The UK banking world has been rocked by a series of scandals concerning the practice of selling payment protection insurance and the way they fix interest rates. Payment protection insurance, or PPI, is also known as loan repayment insurance. PPI was designed to make sure that loan borrowers would have protection in case they should find themselves in a position where they can not repay their loans. The scandal concerns the alleged mis-selling of these insurance policies, as many of the customers who held them were not even aware that they had purchased PPI. Along with the effects of the PPI case, London’s banks have also had to face down the specter of the continuing Libor scandals.
These PPI loans were sold to people who did not need them. Often, they would be sold to people who were self-employed and could not claim this protection, or were just tacked on to the end of insurance purchases without letting the consumer know. These purchases would pad the commission made by the agent selling the PPI. An initial estimate for payouts when the mis-selling was made public in 2011 was 1 billion pounds. That initial estimate was quite low.
Not only has the PPI scandal affected the UK’s financial world, it continues to have to deal with the Libor scandal. Libor, which stands for London Interbank Offered Rate, is the interest rate that banks charge other banks for borrowing money. In 2008, it was discovered that the bankers in charge of Libor were reporting interest rats that were much lower than they actually were. This allowed bankers to profit on the falsely inflated and deflated rates. Emails clearly showed London bankers colluding with New York traders to keep the rates down for their own benefit. Millions of pounds in fines were imposed on UK banks, and jail time could be handed down to the most egregious actors in the scandal. As of June, some of these bankers are looking like they could be facing up to seven years in prison.

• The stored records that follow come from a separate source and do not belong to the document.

/-- R75: while BUSY = 1 the host has no move that writes a byte of either extent. Any other host write, of a byte with no
job write left unordered, stores its byte and changes no other. Where a job write of the byte is not yet ordered before
it, R74 leaves their order open: the byte holds what the host wrote, or what the job wrote, the host's then being the
overwritten one (log entry 3). -/
def Obligations.HostWritesStayOutOfRunningJobs : Prop :=
  ∀ (s : State) (addr : Word) (v : Byte),
    let inJob := s.busy = true ∧ ((s.srcBase.toNat ≤ addr.toNat ∧ addr.toNat < srcEnd s) ∨
      (s.dstBase.toNat ≤ addr.toNat ∧ addr.toNat < dstEnd s))
    (inJob → runEvent (.hostWrite addr v) s = .refused .hostWriteDuringJob) ∧
    (s.mem.wf = true → ¬inJob → (∀ b, (addr.toNat, b) ∉ s.stale) →
      ∃ t, runEvent (.hostWrite addr v) s = .next t ∧ t.mem.read addr.toNat = v ∧
        (∀ a, a ≠ addr.toNat → t.mem.read a = s.mem.read a) ∧ t = { s with mem := t.mem, reply := .nothing }) ∧
    (s.mem.wf = true → ¬inJob → (∃ b, (addr.toNat, b) ∈ s.stale) →
      ∃ t, runEvent (.hostWrite addr v) s = .next t ∧
        (t.mem.read addr.toNat = v ∨
          (t.mem.read addr.toNat = s.mem.read addr.toNat ∧ (addr.toNat, v) ∈ t.stale)) ∧
        (∀ a, a ≠ addr.toNat → t.mem.read a = s.mem.read a) ∧
        (∀ a b, a ≠ addr.toNat → ((a, b) ∈ t.stale ↔ (a, b) ∈ s.stale)) ∧
        t = { s with mem := t.mem, stale := t.stale, races := s.races + 1, reply := .nothing })

/-! ### Host reference functions -/

/-- R211: the host refuses darken parameters outside their sets, and then loads no table; else the table is loaded and
CFG written. (A real amount is a fraction, and an `adaptive` code outside its set is refused in RELATIVE mode too: log
entries 11 and 21.) -/
def Obligations.DarkenChecksItsParameters : Prop :=
  ∀ (o : DarkenOptions) (f : PixelFormat) (alignLog2 : BitVec 3),
    let legal := (o.typeCode = 0 ∨ o.typeCode = 1) ∧ (o.adaptiveCode = 0 ∨ o.adaptiveCode = 1) ∧ 0 < o.den ∧
      0 ≤ o.num ∧ o.num ≤ 255 * (o.den : Int)
    (¬legal → darkenTable o = none ∧ darkenSetup o f alignLog2 = none) ∧
    (legal → ∃ p t, darkenCheck o = some p ∧ darkenTable o = some t ∧
      (p.kind = .relative ↔ o.typeCode = 0) ∧ (p.adaptive = true ↔ o.adaptiveCode = 1) ∧ (p.num : Int) = o.num ∧
      p.den = o.den ∧ t.length = 256 ∧ (∀ i, i < 256 → t[i]? = some (darkenEntry p i)) ∧
      darkenSetup o f alignLog2 = some (loadClut t ++ expand (.cfgw f .clut alignLog2)))

/-- R212, R213: a darken entry is the formula of R213 in exact real arithmetic (R220), for every amount that is a
fraction (log entry 11). -/
def Obligations.DarkenEntryIsTheRealFormula : Prop :=
  ∀ (p : DarkenParams) (i : Nat), 0 < p.den →
    let value : ℝ := (p.num : ℝ) / (p.den : ℝ)
    let amount : ℝ := if p.kind = .relative then i * value / 100
      else if p.adaptive = false then value
      else value * i / 255
    (darkenEntry p i : ℤ) = max 0 ((i : ℤ) - ⌈amount - 1 / 2⌉)

/-- R213, R214: no darken entry exceeds its index; RELATIVE with value 0 is the identity; SUBTRACTIVE adaptive with value
255 is 0 everywhere. (A real amount is modelled as a fraction, log entry 11.) -/
def Obligations.DarkenProperties : Prop :=
  (∀ (p : DarkenParams) (i : Nat), darkenEntry p i ≤ i) ∧
  (∀ (p : DarkenParams) (i : Nat), p.kind = .relative → p.num = 0 → 0 < p.den → darkenEntry p i = i) ∧
  (∀ (p : DarkenParams) (i : Nat), p.kind = .subtractive → p.adaptive = true → 0 < p.den → p.num = 255 * p.den →
    darkenEntry p i = 0)

/-- R212: `rnd_tz(n/d)` is the nearest integer to n/d, ties toward zero: the k with k - 1/2 < n/d ≤ k + 1/2, or 0. -/
def Obligations.DarkenRoundsTiesToZero : Prop :=
  ∀ n d k : Nat, 0 < d →
    (roundTiesToZero n d = k ↔ 2 * n ≤ (2 * k + 1) * d ∧ (0 < k → (2 * k - 1) * d < 2 * n))

/-- R215: the samples are the pixels of the frame whose coordinates are multiples of 20, ceil(W/20) · ceil(H/20) of
them. -/
def Obligations.SamplesAreTheGridOfTwenty : Prop :=
  ∀ w h : Nat,
    (∀ x y, (x, y) ∈ samplePoints w h ↔ x < w ∧ y < h ∧ 20 ∣ x ∧ 20 ∣ y) ∧
    (samplePoints w h).length = ((w + 19) / 20) * ((h + 19) / 20)

/-- R216, R217, R219, R221: black samples have mean brightness 0, the gamma table of mean brightness 0 is the identity
table, and so the table of a frame whose samples are black, of which there is at least one, is the identity table. -/
def Obligations.GammaOfBlackIsIdentity : Prop :=
  (∀ samples : List Rgb, samples ≠ [] → (∀ p ∈ samples, p = ⟨0#8, 0#8, 0#8⟩) →
    ∀ avg : ℝ, IsAverage samples avg ↔ avg = 0) ∧
  (∀ t : List Nat, IsGammaTable 0 t ↔ t = identityTable) ∧
  (∀ (m : Memory) (f : Frame), frameSamples m f ≠ [] → (∀ p ∈ frameSamples m f, p = ⟨0#8, 0#8, 0#8⟩) →
    ∀ table, IsFrameGammaTable m f table ↔ table = some identityTable)

/-- R215, R216, R218: a frame has no sample exactly where its width or height is 0, and then the host builds no gamma
table; else it has exactly one. -/
def Obligations.GammaIsSkippedWithoutSamples : Prop :=
  ∀ (m : Memory) (f : Frame),
    (frameSamples m f = [] ↔ f.width = 0 ∨ f.height = 0) ∧
    (f.width = 0 ∨ f.height = 0 → ∀ table, IsFrameGammaTable m f table ↔ table = none) ∧
    (f.width ≠ 0 → f.height ≠ 0 →
      ¬IsFrameGammaTable m f none ∧ ∃ t, IsFrameGammaTable m f (some t) ∧
        ∀ t', IsFrameGammaTable m f (some t') → t' = t)

/-- R219: for every mean brightness of 0 or more the gamma table begins with 0, ends with 255 and never falls. -/
def Obligations.GammaTableNeverFalls : Prop :=
  ∀ (avg : ℝ) (t : List Nat), 0 ≤ avg → IsGammaTable avg t →
    t.length = 256 ∧ t[0]? = some 0 ∧ t[255]? = some 255 ∧
      ∀ (i j a b : Nat), i ≤ j → t[i]? = some a → t[j]? = some b → a ≤ b
end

Lloyds Bank, not to be confused with Lloyd’s of London, one of the more respected names in English banking has already paid out 10 billion pounds, and is putting aside another 600 million pounds in case of future claims against the bank. In fact, a more current estimate puts payouts to aggrieved customers at close to 4.5 billion pounds, but even that seems to be an underestimate. Barclay’s, another old banking institution, has added another 900 million pounds to its PPI claims fund, and has seen its profits fall by 7 percent. PPI refund claims has also become big business, with companies looking to help those who were tricked into buying the fraudulent claims get their money back.
The effects of this scandal have had long reaching consequences. Lloyds’ profits are down more than 1 billion pounds in the last year. Worse still, the reputation of thee banks has taken a massive hit. The fixing of Libor and the underhanded PPI selling practices has made London banks and bankers into a vision of thieving, greedy gold diggers. For a bank like Lloyds, this is a major issue. In business since 1765, the last ten years have been a hard time for the venerable institution, and they are battling to win back their reputation.
As fines for the PPI and Libor scandals continue to plague London’s banks, the industry s looking for a way to repair its fortunes and reputation. With banks like Lloyds reporting profits down, and with what profits they have being cut into by fines, it may be a long road to walk.